### Work item
All that should be output is the block of lines below from the line with "lrInit : Nat" to the line with "def schedOf (e", both included, exactly as written.
##### Records shown
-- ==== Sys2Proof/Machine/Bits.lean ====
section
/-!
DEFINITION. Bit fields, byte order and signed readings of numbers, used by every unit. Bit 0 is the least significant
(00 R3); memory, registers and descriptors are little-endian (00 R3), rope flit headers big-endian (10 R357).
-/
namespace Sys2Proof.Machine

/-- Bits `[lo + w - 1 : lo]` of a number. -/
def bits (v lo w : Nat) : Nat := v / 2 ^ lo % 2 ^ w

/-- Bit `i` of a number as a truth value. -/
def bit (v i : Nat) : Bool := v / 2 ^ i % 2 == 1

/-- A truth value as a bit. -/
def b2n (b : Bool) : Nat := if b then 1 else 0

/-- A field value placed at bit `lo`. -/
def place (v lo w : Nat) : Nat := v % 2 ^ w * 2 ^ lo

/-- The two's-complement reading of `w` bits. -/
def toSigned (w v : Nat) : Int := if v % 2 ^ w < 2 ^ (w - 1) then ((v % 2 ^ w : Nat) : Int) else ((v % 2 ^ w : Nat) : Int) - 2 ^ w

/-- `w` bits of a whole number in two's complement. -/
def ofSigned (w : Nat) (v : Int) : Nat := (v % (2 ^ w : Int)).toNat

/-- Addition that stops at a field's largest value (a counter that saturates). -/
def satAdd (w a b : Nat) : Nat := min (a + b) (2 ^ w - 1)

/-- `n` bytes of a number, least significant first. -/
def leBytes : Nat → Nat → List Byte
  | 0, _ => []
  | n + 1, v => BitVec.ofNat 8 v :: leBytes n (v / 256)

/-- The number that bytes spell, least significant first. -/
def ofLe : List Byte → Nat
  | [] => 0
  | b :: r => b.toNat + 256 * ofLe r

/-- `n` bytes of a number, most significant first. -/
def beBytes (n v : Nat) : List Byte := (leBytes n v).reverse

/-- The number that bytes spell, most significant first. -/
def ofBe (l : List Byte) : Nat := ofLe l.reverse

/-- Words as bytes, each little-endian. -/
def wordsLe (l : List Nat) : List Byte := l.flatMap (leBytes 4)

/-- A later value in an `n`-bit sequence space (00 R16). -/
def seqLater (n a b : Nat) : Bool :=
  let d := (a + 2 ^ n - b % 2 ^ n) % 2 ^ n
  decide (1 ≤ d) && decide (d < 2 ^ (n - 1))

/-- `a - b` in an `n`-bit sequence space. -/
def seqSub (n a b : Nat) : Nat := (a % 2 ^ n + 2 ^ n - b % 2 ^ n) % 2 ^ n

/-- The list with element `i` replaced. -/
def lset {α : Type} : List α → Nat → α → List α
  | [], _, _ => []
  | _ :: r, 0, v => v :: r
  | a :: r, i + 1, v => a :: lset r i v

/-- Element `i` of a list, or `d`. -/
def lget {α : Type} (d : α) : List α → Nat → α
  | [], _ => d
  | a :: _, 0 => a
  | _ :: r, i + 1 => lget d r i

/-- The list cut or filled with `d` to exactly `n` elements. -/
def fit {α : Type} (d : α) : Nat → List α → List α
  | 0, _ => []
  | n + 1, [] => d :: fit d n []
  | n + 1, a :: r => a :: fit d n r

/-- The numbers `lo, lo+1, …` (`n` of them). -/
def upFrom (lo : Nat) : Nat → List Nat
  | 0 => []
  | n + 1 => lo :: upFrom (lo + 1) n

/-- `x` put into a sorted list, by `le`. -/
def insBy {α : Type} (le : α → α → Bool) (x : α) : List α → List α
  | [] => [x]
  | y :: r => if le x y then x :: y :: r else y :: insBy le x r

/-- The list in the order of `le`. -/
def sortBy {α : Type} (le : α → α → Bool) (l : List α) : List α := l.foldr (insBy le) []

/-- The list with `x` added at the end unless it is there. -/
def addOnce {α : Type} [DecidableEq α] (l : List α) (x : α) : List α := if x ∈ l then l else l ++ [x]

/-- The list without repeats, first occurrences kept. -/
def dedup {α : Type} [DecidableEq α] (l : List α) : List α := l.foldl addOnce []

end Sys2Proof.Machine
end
##########
##### Records shown
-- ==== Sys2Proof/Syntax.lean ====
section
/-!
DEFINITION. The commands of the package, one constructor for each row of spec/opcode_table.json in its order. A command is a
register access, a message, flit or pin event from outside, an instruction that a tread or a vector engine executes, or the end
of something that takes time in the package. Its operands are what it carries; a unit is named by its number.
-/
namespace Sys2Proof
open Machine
##########
##### Records shown
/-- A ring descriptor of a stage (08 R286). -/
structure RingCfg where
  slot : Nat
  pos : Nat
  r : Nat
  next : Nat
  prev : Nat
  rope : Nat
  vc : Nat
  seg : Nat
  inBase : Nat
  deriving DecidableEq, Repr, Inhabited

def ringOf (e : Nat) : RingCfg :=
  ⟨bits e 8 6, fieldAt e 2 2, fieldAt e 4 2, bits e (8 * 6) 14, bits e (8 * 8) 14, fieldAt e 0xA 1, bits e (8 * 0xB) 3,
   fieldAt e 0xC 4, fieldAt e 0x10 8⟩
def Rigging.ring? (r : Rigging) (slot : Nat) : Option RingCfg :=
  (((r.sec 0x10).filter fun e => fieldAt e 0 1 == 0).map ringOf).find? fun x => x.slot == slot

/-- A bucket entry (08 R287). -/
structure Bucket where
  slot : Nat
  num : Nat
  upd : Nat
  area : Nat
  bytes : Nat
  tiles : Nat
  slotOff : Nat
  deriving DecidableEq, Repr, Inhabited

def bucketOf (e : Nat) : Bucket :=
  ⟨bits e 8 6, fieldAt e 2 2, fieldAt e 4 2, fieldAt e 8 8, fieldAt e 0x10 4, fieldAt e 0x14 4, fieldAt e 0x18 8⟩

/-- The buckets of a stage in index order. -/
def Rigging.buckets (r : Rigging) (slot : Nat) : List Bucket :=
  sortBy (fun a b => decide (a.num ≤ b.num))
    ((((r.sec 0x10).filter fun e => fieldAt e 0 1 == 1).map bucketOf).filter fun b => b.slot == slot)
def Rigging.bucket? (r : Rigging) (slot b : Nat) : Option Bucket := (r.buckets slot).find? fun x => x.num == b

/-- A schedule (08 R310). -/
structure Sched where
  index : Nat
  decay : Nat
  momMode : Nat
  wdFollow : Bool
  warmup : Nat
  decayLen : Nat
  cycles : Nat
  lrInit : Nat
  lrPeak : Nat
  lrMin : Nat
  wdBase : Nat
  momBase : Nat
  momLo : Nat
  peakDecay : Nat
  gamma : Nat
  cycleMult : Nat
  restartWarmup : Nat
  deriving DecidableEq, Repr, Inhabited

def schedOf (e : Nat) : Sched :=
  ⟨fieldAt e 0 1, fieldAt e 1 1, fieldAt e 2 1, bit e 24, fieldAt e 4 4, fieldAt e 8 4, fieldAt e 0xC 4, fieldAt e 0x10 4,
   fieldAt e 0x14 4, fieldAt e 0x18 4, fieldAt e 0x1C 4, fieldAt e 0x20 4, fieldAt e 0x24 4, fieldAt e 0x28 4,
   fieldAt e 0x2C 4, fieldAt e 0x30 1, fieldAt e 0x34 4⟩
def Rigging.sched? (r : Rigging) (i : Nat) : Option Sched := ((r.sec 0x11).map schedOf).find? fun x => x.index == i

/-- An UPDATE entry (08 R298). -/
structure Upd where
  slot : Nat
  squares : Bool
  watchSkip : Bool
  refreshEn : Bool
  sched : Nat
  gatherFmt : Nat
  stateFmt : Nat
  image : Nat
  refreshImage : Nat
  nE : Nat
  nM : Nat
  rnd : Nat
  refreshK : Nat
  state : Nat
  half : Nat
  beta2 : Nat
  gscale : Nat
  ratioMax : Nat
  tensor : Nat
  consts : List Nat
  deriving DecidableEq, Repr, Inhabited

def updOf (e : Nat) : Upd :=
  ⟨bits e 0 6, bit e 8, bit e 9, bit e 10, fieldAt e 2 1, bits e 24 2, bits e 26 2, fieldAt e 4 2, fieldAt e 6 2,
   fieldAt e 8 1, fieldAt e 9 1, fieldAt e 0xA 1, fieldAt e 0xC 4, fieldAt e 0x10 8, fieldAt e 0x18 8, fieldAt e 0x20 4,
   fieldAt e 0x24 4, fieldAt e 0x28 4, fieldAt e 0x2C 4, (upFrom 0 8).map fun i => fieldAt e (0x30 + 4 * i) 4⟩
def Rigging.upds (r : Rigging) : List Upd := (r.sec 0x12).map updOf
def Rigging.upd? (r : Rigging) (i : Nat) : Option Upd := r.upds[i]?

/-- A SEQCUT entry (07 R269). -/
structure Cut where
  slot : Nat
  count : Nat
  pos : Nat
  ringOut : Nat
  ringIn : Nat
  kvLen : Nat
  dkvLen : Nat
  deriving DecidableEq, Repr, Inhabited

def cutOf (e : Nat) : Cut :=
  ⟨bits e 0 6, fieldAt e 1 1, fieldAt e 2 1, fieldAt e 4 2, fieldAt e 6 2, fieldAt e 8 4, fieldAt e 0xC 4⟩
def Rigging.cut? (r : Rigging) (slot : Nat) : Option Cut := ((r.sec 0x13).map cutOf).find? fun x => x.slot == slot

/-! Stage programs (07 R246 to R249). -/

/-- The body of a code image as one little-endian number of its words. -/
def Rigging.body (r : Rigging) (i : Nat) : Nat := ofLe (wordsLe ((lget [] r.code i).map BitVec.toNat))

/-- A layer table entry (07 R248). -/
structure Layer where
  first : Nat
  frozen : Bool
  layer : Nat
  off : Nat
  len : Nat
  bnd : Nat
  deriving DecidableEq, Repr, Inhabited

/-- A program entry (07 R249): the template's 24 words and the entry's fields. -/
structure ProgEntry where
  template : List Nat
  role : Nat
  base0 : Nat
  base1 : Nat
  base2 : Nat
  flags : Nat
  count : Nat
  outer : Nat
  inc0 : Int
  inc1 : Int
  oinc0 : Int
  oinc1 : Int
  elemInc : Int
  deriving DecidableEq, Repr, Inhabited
##########
### Task answer
  lrInit : Nat
  lrPeak : Nat
  lrMin : Nat
  wdBase : Nat
  momBase : Nat
  momLo : Nat
  peakDecay : Nat
  gamma : Nat
  cycleMult : Nat
  restartWarmup : Nat
  deriving DecidableEq, Repr, Inhabited

def schedOf (e : Nat) : Sched :=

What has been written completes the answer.